Mental Health Prediction from Online Survey

Team Members: Phoebe Gao, Yina Liang Li, Carol Wang, Yuri Xu, and Qian Zhao.

Remark: All project code has been modularized into clean .py files with proper docstring to support production use and future scalability.
In addition, for this mental health prediction project and its associated dataset, all methodologies, outputs, and insights have been fully documented and explained inside the Notebooks with Insights/ folder.
This ensures a transparent and comprehensive view of the entire modeling and deployment process.

Problem Statement

Mental health issues, such as anxiety and depression, are increasingly prevalent, especially in the workplace. Early prediction and intervention can significantly improve individuals' well-being and productivity. In this project, we aim to predict whether an individual is likely to seek treatment for mental health conditions based on survey data, including information about their lifestyle, work environment, and demographic characteristics. Early identification can help employers and healthcare providers offer better support and resources to those in need.

Dataset Description

Source: Kaggle – Mental Health in Tech Survey

Key Features:

Demographics: Age, Gender, Country
Workplace Factors: Remote work, Company size, Mental health benefits, Work interference
Medical History: Family mental illness, Previous diagnosis, Past treatment
Perceptions and Awareness: Comfort discussing mental health, Employer support

Target Variable:

treatment: Whether the individual has sought treatment for a mental health condition (Yes/No)

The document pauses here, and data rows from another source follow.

-- ==== Sys2Proof/Certificates/Slice0/Obligations.lean ====
section
/-! DEFINITION. The statements about the model, for the provers: each formalises what the rules its docstring names say. A statement
says of every command it names where the command runs and what state it leaves. -/
open Sys2Proof Sys2Proof.Machine

/-! The step, reset and the invariant. -/

/-- One step takes the command at the front of the queue and runs it on the state with the queue's rest. On an empty queue one nanosecond
passes within the tick and nothing else changes (the model's choice, log entry 24). -/
def Obligations.StepRunsFrontCommand : Prop :=
  (∀ (s : State) (c : Instr) (rest : List Instr), s.pending = c :: rest → step s = exec c { s with pending := rest })
    ∧ (∀ s : State, s.pending = [] → s.t < s.tickNs → step s = .next { s with t := s.t + 1, now := s.now + 1 })
    ∧ (∀ s : State, s.pending = [] → s.tickNs ≤ s.t → step s = .next s)

/-- Right after reset every register of control space holds the reset value of its heading, so the tick is 64 µs long and both
saturations of every exact engine are on; memory lists nothing and is canonical (that an unlisted byte reads 0 is the model's choice, log
entry 2), no core executes, no command waits (R12). -/
def Obligations.ResetHoldsHeadingValues : Prop :=
  (∀ o, State.reset.reg o = resetValue o) ∧ State.reset.mem.bytes = [] ∧ State.reset.Inv
    ∧ (∀ c, (State.reset.cs c).run = .off) ∧ State.reset.pending = []
    ∧ State.reset.fld ctTickLenUs = 64 ∧ (∀ l : ClusterId, State.reset.reg (xeModeReg l) = 3)

/-- The invariant: from any state whose memory is in canonical form, a step that answers a next state leaves memory in canonical form,
whatever the command (R43, R11). -/
def Obligations.EveryStepKeepsMemoryCanonical : Prop :=
  ∀ s t : State, s.Inv → step s = .next t → t.Inv

/-- No command adds to the queue of commands, takes from it or reorders it. -/
def Obligations.CommandsLeaveTheQueue : Prop :=
  ∀ (c : Instr) (s t : State), exec c s = .next t → t.pending = s.pending

/-! The core: scalar, vector, memory and control instructions. -/

/-- Scalar arithmetic wraps modulo 2^64, compares are signed and unsigned over 64 bits, shifts below 64 places shift; the result carries
its operands' poison; nothing else changes. What a shift by 64 or more places writes the spec leaves open (log entry 9) (R98, R100,
R109). -/
def Obligations.ScalarResultWrapsAndKeepsRest : Prop :=
  ∀ (s : State) (c : CoreId) (op : ScalarOp) (rd ra : GReg) (b : Src), s.ready c →
    ∃ t, exec (.scalarArithmetic c op rd ra b) s = .next t
      ∧ onlyResult s t c (.g rd) (scalarVal op (s.gpr c ra) (s.srcVal c b).1).toNat (s.gprP c ra || (s.srcVal c b).2)
      ∧ (∀ x y : W64,
          (scalarVal .add x y).toNat = (x.toNat + y.toNat) % 2 ^ 64
          ∧ (scalarVal .sub x y).toNat = (x.toNat + 2 ^ 64 - y.toNat) % 2 ^ 64
          ∧ (scalarVal .mul x y).toNat = (x.toNat * y.toNat) % 2 ^ 64
          ∧ (scalarVal .lt x y = 1 ↔ x.toInt < y.toInt) ∧ (scalarVal .ltu x y = 1 ↔ x.toNat < y.toNat)
          ∧ (scalarVal .ge x y = 1 ↔ y.toInt ≤ x.toInt) ∧ (scalarVal .geu x y = 1 ↔ y.toNat ≤ x.toNat)
          ∧ (scalarVal .eq x y = 1 ↔ x = y) ∧ (scalarVal .ne x y = 1 ↔ x ≠ y)
          ∧ (y.toNat < 64 → (scalarVal .shl x y).toNat = x.toNat * 2 ^ y.toNat % 2 ^ 64
              ∧ (scalarVal .shr x y).toNat = x.toNat / 2 ^ y.toNat ∧ (scalarVal .sar x y).toInt = x.toInt / (2 : Int) ^ y.toNat))

/-- A branch moves the address of the core's next instruction, a call also writes the return address; a condition or a target in a
poisoned register sets the poison latch and the core goes on. No other register, no memory and no control register changes (R100, R111,
R573). -/
def Obligations.BranchMovesTheCore : Prop :=
  ∀ (s : State) (c : CoreId), s.ready c →
    (∀ (p : ScalarOp) (a b : GReg) (target : Nat), s.gprP c a = false → s.gprP c b = false →
      ∃ t, exec (.branch c (.cond p a b target)) s = .next t
        ∧ onlyCore s t c (s.moved c fun k => if scalarVal p (s.gpr c a) (s.gpr c b) = 0 then k else { k with ia := target }))
    ∧ (∀ (p : ScalarOp) (a b : GReg) (target : Nat), s.gprP c a = true ∨ s.gprP c b = true →
      ∃ t, exec (.branch c (.cond p a b target)) s = .next t ∧ onlyCore s t c (s.moved c fun k => { k with latch := true }))
    ∧ (∀ (r : GReg), ∃ t, exec (.branch c (.jumpReg r)) s = .next t
        ∧ onlyCore s t c (s.moved c fun k => if s.gprP c r then { k with latch := true } else { k with ia := (s.gpr c r).toNat }))
    ∧ (∀ (target : Nat), ∃ t, exec (.branch c (.jump target)) s = .next t ∧ onlyCore s t c (s.moved c fun k => { k with ia := target }))
    ∧ (∀ (link : GReg) (target : Nat), ∃ t, exec (.branch c (.call link target)) s = .next t
        ∧ holds t c (.g link) ((s.cs c).ia + 1) false ∧ coreMoves s t c (s.moved c fun k => { k with ia := target })
        ∧ sameRegsBut s t c (.g link) ∧ sameCoreMems s t ∧ sameButCores s t)
    ∧ (∀ (link r : GReg), s.gprP c r = false → ∃ t, exec (.branch c (.callReg link r)) s = .next t
        ∧ holds t c (.g link) ((s.cs c).ia + 1) false ∧ coreMoves s t c (s.moved c fun k => { k with ia := (s.gpr c r).toNat })
        ∧ sameRegsBut s t c (.g link) ∧ sameCoreMems s t ∧ sameButCores s t)
    ∧ (∀ (link r : GReg), s.gprP c r = true → ∃ t, exec (.branch c (.callReg link r)) s = .next t
        ∧ onlyCore s t c (s.moved c fun k => { k with latch := true }))

/-- A vector instruction writes its destination, with the poison of the sources it reads, sets SAT where a saturating lane clamped, and
changes nothing else (R102, R109). -/
def Obligations.VectorWritesItsDestination : Prop :=
  ∀ (s : State) (c : CoreId) (op : VecOp) (lane : Lane) (sat : Bool) (vd va vb : VReg), s.ready c →
    let r := vectorVal op lane sat (s.vr c vd) (s.vr c va) (s.vr c vb)
    ∃ t, exec (.vectorArithmetic c op lane sat vd va vb) s = .next t
      ∧ t.vr c vd = r.1 ∧ t.vrP c vd = (s.vrP c va || ((vecReads op).1 && s.vrP c vb) || ((vecReads op).2 && s.vrP c vd))
      ∧ coreMoves s t c (s.moved c fun k => { k with sat := k.sat || r.2 })
      ∧ sameRegsBut s t c (.v vd) ∧ sameCoreMems s t ∧ sameButCores s t

/-- Integer lanes wrap to the lane type, or in a saturating variant take the nearest value of the lane type; a saturating operation reports
SAT exactly when a lane did not fit (stated of the add), a wrapping one never (R102). -/
def Obligations.IntegerLanesWrapOrSaturate : Prop :=
  ∀ (lane : Lane) (d a b : Vec256) (j : Nat), laneIsFp lane = false → j < laneCount lane →
    let w := laneBits lane
    let x := signed w (laneAt lane a j)
    let y := signed w (laneAt lane b j)
    let out (op : VecOp) (sat : Bool) : Int := signed w (laneAt lane (vectorVal op lane sat d a b).1 j)
    out .add false = wrapSigned w (x + y) ∧ out .sub false = wrapSigned w (x - y) ∧ out .mul false = wrapSigned w (x * y)
    ∧ out .add true = satSigned w (x + y) ∧ out .sub true = satSigned w (x - y) ∧ out .mul true = satSigned w (x * y)
    ∧ out .mac true = satSigned w (signed w (laneAt lane d j) + x * y)
    ∧ ((vectorVal .add lane true d a b).2 = true ↔
        ∃ i, i < laneCount lane ∧ satSigned w (signed w (laneAt lane a i) + signed w (laneAt lane b i))
          ≠ signed w (laneAt lane a i) + signed w (laneAt lane b i))
    ∧ (vectorVal .add lane false d a b).2 = false

/-- A load reads its bytes, least significant first, from data scratch or from the cluster's memory, and takes the poison mark of the
words it touches; nothing else changes. That the size of a load is that of its register is the model's reading (log entry 3) (R11, R98,
R99, R109). -/
def Obligations.LoadsReadTheirMemory : Prop :=
  ∀ (s : State) (c : CoreId) (dst : RegRef) (base : GReg) (off : W64) (a : Nat), s.ready c → s.gprP c base = false →
    effAddr (s.gpr c base) off = a →
    (a + regSize dst ≤ 65536 → s.scratchClean c a (regSize dst) →
      ∃ t, exec (.ld c dst base off true) s = .next t
        ∧ onlyResult s t c dst (leNat (s.scratch c a (regSize dst))) (s.scratchP c a (regSize dst)))
    ∧ (a + regSize dst ≤ 0x800000 → s.memClean (clMem (c.val / 32) + a) (regSize dst) →
      ∃ t, exec (.cld c dst base off true) s = .next t
        ∧ onlyResult s t c dst (leNat (s.bytes (clMem (c.val / 32) + a) (regSize dst)))
            (s.anyPoison (clMem (c.val / 32) + a) (regSize dst)))
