-- ==== Sys2Proof/Laws/State.lean ====
section
/-! SUPPORT. Frames of the primitive updates of `State`, one lemma per field and update, and what a read of the state gives
after a write to the same place or to another. -/
namespace Sys2Proof.Machine
open Sys2Proof

variable (s : State)

@[simp] theorem State.setReg_tick (o : Nat) (v : W64) : (s.setReg o v).tick = s.tick := rfl
@[simp] theorem State.setReg_t (o : Nat) (v : W64) : (s.setReg o v).t = s.t := rfl
@[simp] theorem State.setReg_now (o : Nat) (v : W64) : (s.setReg o v).now = s.now := rfl
@[simp] theorem State.setReg_guarded (o : Nat) (v : W64) : (s.setReg o v).guarded = s.guarded := rfl
@[simp] theorem State.setReg_idle (o : Nat) (v : W64) : (s.setReg o v).idle = s.idle := rfl
@[simp] theorem State.setReg_free (o : Nat) (v : W64) : (s.setReg o v).free = s.free := rfl
@[simp] theorem State.setReg_rwt (o : Nat) (v : W64) : (s.setReg o v).rwt = s.rwt := rfl
@[simp] theorem State.setReg_mem (o : Nat) (v : W64) : (s.setReg o v).mem = s.mem := rfl
@[simp] theorem State.setReg_core (o : Nat) (v : W64) : (s.setReg o v).core = s.core := rfl
@[simp] theorem State.setReg_xb (o : Nat) (v : W64) : (s.setReg o v).xb = s.xb := rfl
@[simp] theorem State.setReg_cl (o : Nat) (v : W64) : (s.setReg o v).cl = s.cl := rfl
@[simp] theorem State.setReg_se (o : Nat) (v : W64) : (s.setReg o v).se = s.se := rfl
@[simp] theorem State.setReg_sh (o : Nat) (v : W64) : (s.setReg o v).sh = s.sh := rfl
@[simp] theorem State.setReg_cat (o : Nat) (v : W64) : (s.setReg o v).cat = s.cat := rfl
@[simp] theorem State.setReg_sv (o : Nat) (v : W64) : (s.setReg o v).sv = s.sv := rfl
@[simp] theorem State.setReg_fb (o : Nat) (v : W64) : (s.setReg o v).fb = s.fb := rfl
@[simp] theorem State.setReg_ig (o : Nat) (v : W64) : (s.setReg o v).ig = s.ig := rfl
@[simp] theorem State.setReg_ca (o : Nat) (v : W64) : (s.setReg o v).ca = s.ca := rfl
@[simp] theorem State.setReg_pw (o : Nat) (v : W64) : (s.setReg o v).pw = s.pw := rfl
@[simp] theorem State.setReg_cu (o : Nat) (v : W64) : (s.setReg o v).cu = s.cu := rfl
@[simp] theorem State.setReg_pending (o : Nat) (v : W64) : (s.setReg o v).pending = s.pending := rfl

@[simp] theorem State.setFld_tick (f : Fld) (v : Nat) : (s.setFld f v).tick = s.tick := rfl
@[simp] theorem State.setFld_t (f : Fld) (v : Nat) : (s.setFld f v).t = s.t := rfl
@[simp] theorem State.setFld_now (f : Fld) (v : Nat) : (s.setFld f v).now = s.now := rfl
@[simp] theorem State.setFld_guarded (f : Fld) (v : Nat) : (s.setFld f v).guarded = s.guarded := rfl
@[simp] theorem State.setFld_idle (f : Fld) (v : Nat) : (s.setFld f v).idle = s.idle := rfl
@[simp] theorem State.setFld_free (f : Fld) (v : Nat) : (s.setFld f v).free = s.free := rfl
@[simp] theorem State.setFld_rwt (f : Fld) (v : Nat) : (s.setFld f v).rwt = s.rwt := rfl
@[simp] theorem State.setFld_mem (f : Fld) (v : Nat) : (s.setFld f v).mem = s.mem := rfl
@[simp] theorem State.setFld_core (f : Fld) (v : Nat) : (s.setFld f v).core = s.core := rfl
@[simp] theorem State.setFld_xb (f : Fld) (v : Nat) : (s.setFld f v).xb = s.xb := rfl
@[simp] theorem State.setFld_cl (f : Fld) (v : Nat) : (s.setFld f v).cl = s.cl := rfl
@[simp] theorem State.setFld_se (f : Fld) (v : Nat) : (s.setFld f v).se = s.se := rfl
@[simp] theorem State.setFld_sh (f : Fld) (v : Nat) : (s.setFld f v).sh = s.sh := rfl
@[simp] theorem State.setFld_cat (f : Fld) (v : Nat) : (s.setFld f v).cat = s.cat := rfl
@[simp] theorem State.setFld_sv (f : Fld) (v : Nat) : (s.setFld f v).sv = s.sv := rfl
@[simp] theorem State.setFld_fb (f : Fld) (v : Nat) : (s.setFld f v).fb = s.fb := rfl
@[simp] theorem State.setFld_ig (f : Fld) (v : Nat) : (s.setFld f v).ig = s.ig := rfl
@[simp] theorem State.setFld_ca (f : Fld) (v : Nat) : (s.setFld f v).ca = s.ca := rfl
@[simp] theorem State.setFld_pw (f : Fld) (v : Nat) : (s.setFld f v).pw = s.pw := rfl
@[simp] theorem State.setFld_cu (f : Fld) (v : Nat) : (s.setFld f v).cu = s.cu := rfl
@[simp] theorem State.setFld_pending (f : Fld) (v : Nat) : (s.setFld f v).pending = s.pending := rfl

@[simp] theorem State.setFlag_tick (f : Fld) (b : Bool) : (s.setFlag f b).tick = s.tick := rfl
@[simp] theorem State.setFlag_t (f : Fld) (b : Bool) : (s.setFlag f b).t = s.t := rfl
@[simp] theorem State.setFlag_now (f : Fld) (b : Bool) : (s.setFlag f b).now = s.now := rfl
@[simp] theorem State.setFlag_guarded (f : Fld) (b : Bool) : (s.setFlag f b).guarded = s.guarded := rfl
@[simp] theorem State.setFlag_idle (f : Fld) (b : Bool) : (s.setFlag f b).idle = s.idle := rfl
@[simp] theorem State.setFlag_free (f : Fld) (b : Bool) : (s.setFlag f b).free = s.free := rfl
@[simp] theorem State.setFlag_rwt (f : Fld) (b : Bool) : (s.setFlag f b).rwt = s.rwt := rfl
@[simp] theorem State.setFlag_mem (f : Fld) (b : Bool) : (s.setFlag f b).mem = s.mem := rfl
@[simp] theorem State.setFlag_core (f : Fld) (b : Bool) : (s.setFlag f b).core = s.core := rfl
@[simp] theorem State.setFlag_xb (f : Fld) (b : Bool) : (s.setFlag f b).xb = s.xb := rfl
@[simp] theorem State.setFlag_cl (f : Fld) (b : Bool) : (s.setFlag f b).cl = s.cl := rfl
@[simp] theorem State.setFlag_se (f : Fld) (b : Bool) : (s.setFlag f b).se = s.se := rfl
@[simp] theorem State.setFlag_sh (f : Fld) (b : Bool) : (s.setFlag f b).sh = s.sh := rfl
@[simp] theorem State.setFlag_cat (f : Fld) (b : Bool) : (s.setFlag f b).cat = s.cat := rfl
@[simp] theorem State.setFlag_sv (f : Fld) (b : Bool) : (s.setFlag f b).sv = s.sv := rfl
@[simp] theorem State.setFlag_fb (f : Fld) (b : Bool) : (s.setFlag f b).fb = s.fb := rfl
@[simp] theorem State.setFlag_ig (f : Fld) (b : Bool) : (s.setFlag f b).ig = s.ig := rfl
@[simp] theorem State.setFlag_ca (f : Fld) (b : Bool) : (s.setFlag f b).ca = s.ca := rfl
@[simp] theorem State.setFlag_pw (f : Fld) (b : Bool) : (s.setFlag f b).pw = s.pw := rfl
@[simp] theorem State.setFlag_cu (f : Fld) (b : Bool) : (s.setFlag f b).cu = s.cu := rfl
@[simp] theorem State.setFlag_pending (f : Fld) (b : Bool) : (s.setFlag f b).pending = s.pending := rfl

@[simp] theorem State.incSat_tick (f : Fld) (n : Nat) : (s.incSat f n).tick = s.tick := rfl
@[simp] theorem State.incSat_t (f : Fld) (n : Nat) : (s.incSat f n).t = s.t := rfl
@[simp] theorem State.incSat_now (f : Fld) (n : Nat) : (s.incSat f n).now = s.now := rfl
@[simp] theorem State.incSat_guarded (f : Fld) (n : Nat) : (s.incSat f n).guarded = s.guarded := rfl
@[simp] theorem State.incSat_idle (f : Fld) (n : Nat) : (s.incSat f n).idle = s.idle := rfl
@[simp] theorem State.incSat_free (f : Fld) (n : Nat) : (s.incSat f n).free = s.free := rfl
@[simp] theorem State.incSat_rwt (f : Fld) (n : Nat) : (s.incSat f n).rwt = s.rwt := rfl
@[simp] theorem State.incSat_mem (f : Fld) (n : Nat) : (s.incSat f n).mem = s.mem := rfl
@[simp] theorem State.incSat_core (f : Fld) (n : Nat) : (s.incSat f n).core = s.core := rfl
@[simp] theorem State.incSat_xb (f : Fld) (n : Nat) : (s.incSat f n).xb = s.xb := rfl
@[simp] theorem State.incSat_cl (f : Fld) (n : Nat) : (s.incSat f n).cl = s.cl := rfl
@[simp] theorem State.incSat_se (f : Fld) (n : Nat) : (s.incSat f n).se = s.se := rfl
@[simp] theorem State.incSat_sh (f : Fld) (n : Nat) : (s.incSat f n).sh = s.sh := rfl
@[simp] theorem State.incSat_cat (f : Fld) (n : Nat) : (s.incSat f n).cat = s.cat := rfl
@[simp] theorem State.incSat_sv (f : Fld) (n : Nat) : (s.incSat f n).sv = s.sv := rfl
@[simp] theorem State.incSat_fb (f : Fld) (n : Nat) : (s.incSat f n).fb = s.fb := rfl
@[simp] theorem State.incSat_ig (f : Fld) (n : Nat) : (s.incSat f n).ig = s.ig := rfl
@[simp] theorem State.incSat_ca (f : Fld) (n : Nat) : (s.incSat f n).ca = s.ca := rfl
@[simp] theorem State.incSat_pw (f : Fld) (n : Nat) : (s.incSat f n).pw = s.pw := rfl
@[simp] theorem State.incSat_cu (f : Fld) (n : Nat) : (s.incSat f n).cu = s.cu := rfl
@[simp] theorem State.incSat_pending (f : Fld) (n : Nat) : (s.incSat f n).pending = s.pending := rfl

Project Structure Overview

flowchart TD
    A1[mental-health-prediction/] --> B1[data_preprocessing/]
    B1 --> B2[cleaning_utils.py]
    B1 --> B3[preprocess.py]
    B1 --> B4[X_clean.csv]
    B1 --> B5[y_clean.csv]

    A1 --> C1[drift_fairness/]
    C1 --> C2[check_fairness.py]
    C1 --> C3[monitor_drift.py]
    C1 --> C4[feature_drift_report.html]
    C1 --> C5[simulate_data.py]
    C1 --> C6[simulated_current.csv]

    A1 --> D1[Experiments/]
    D1 --> D2[train_catboost.py]
    D1 --> D3[train_label_propagation.py]
    D1 --> D4[train_logistic_regression.py]
    D1 --> D5[train_random_forest.py]
    D1 --> D6[train_self_training.py]
    D1 --> D7[train_xgboost.py]

    A1 --> E1[inference/]
    E1 --> E2[api.py]

    A1 --> F1[modeling/]
    F1 --> F2[train_model.py]
    F1 --> F3[pseudo_labeling.py]
    F1 --> F4[best_xgb_params.json]
    F1 --> F5[best_xgb_pipeline.pkl]
    F1 --> F6[classifier.pkl]
    F1 --> F7[preprocessor.pkl]
    F1 --> F8[explainer.pkl]
    F1 --> F9[X_train_final.csv]
    F1 --> F10[X_test_final.csv]
    F1 --> F11[y_train_final.csv]
    F1 --> F12[y_test_final.csv]

    A1 --> G1[tests/]
    G1 --> G2[test_api.py]
    G1 --> G3[test_model.py]
    G1 --> G4[test_preprocessing.py]

    A1 --> H1[mlruns/]

    A1 --> I1[.github/workflows/]
    I1 --> I2[ci.yml]

    A1 --> J1[dockerfile]
    A1 --> J2[docker-compose.yml]
    A1 --> J3[requirements.txt]
    A1 --> J4[conftest.py]
    A1 --> J5[README.md]
    A1 --> J6[survey.csv]
    A1 --> J7[survey_encoded.csv]

Quick Start Guide

Install Requirements: pip install -r requirements.txt
Local Development

Preprocess Data: python data_preprocessing/preprocess.py
Train Model: python modeling/train_model.py
Run Fairness and Drift Monitoring: python drift_fairness/check_fairness.py python drift_fairness/monitor_drift.py
Launch FastAPI App: cd inference ,uvicorn api:app --reload, The API will be available at: http://127.0.0.1:8000/docs

Docker Deployment

Build Docker Image:docker build -t mental-health-api .
Run Docker Container: docker run -p 8000:8000 mental-health-api

Continuous Integration (CI)
Every push to the main branch triggers the GitHub Actions workflow to:

1.Automatically build the Docker image

Run unit tests in /tests/
Validate the FastAPI server
You can find the workflow file in .github/workflows/ci.yml.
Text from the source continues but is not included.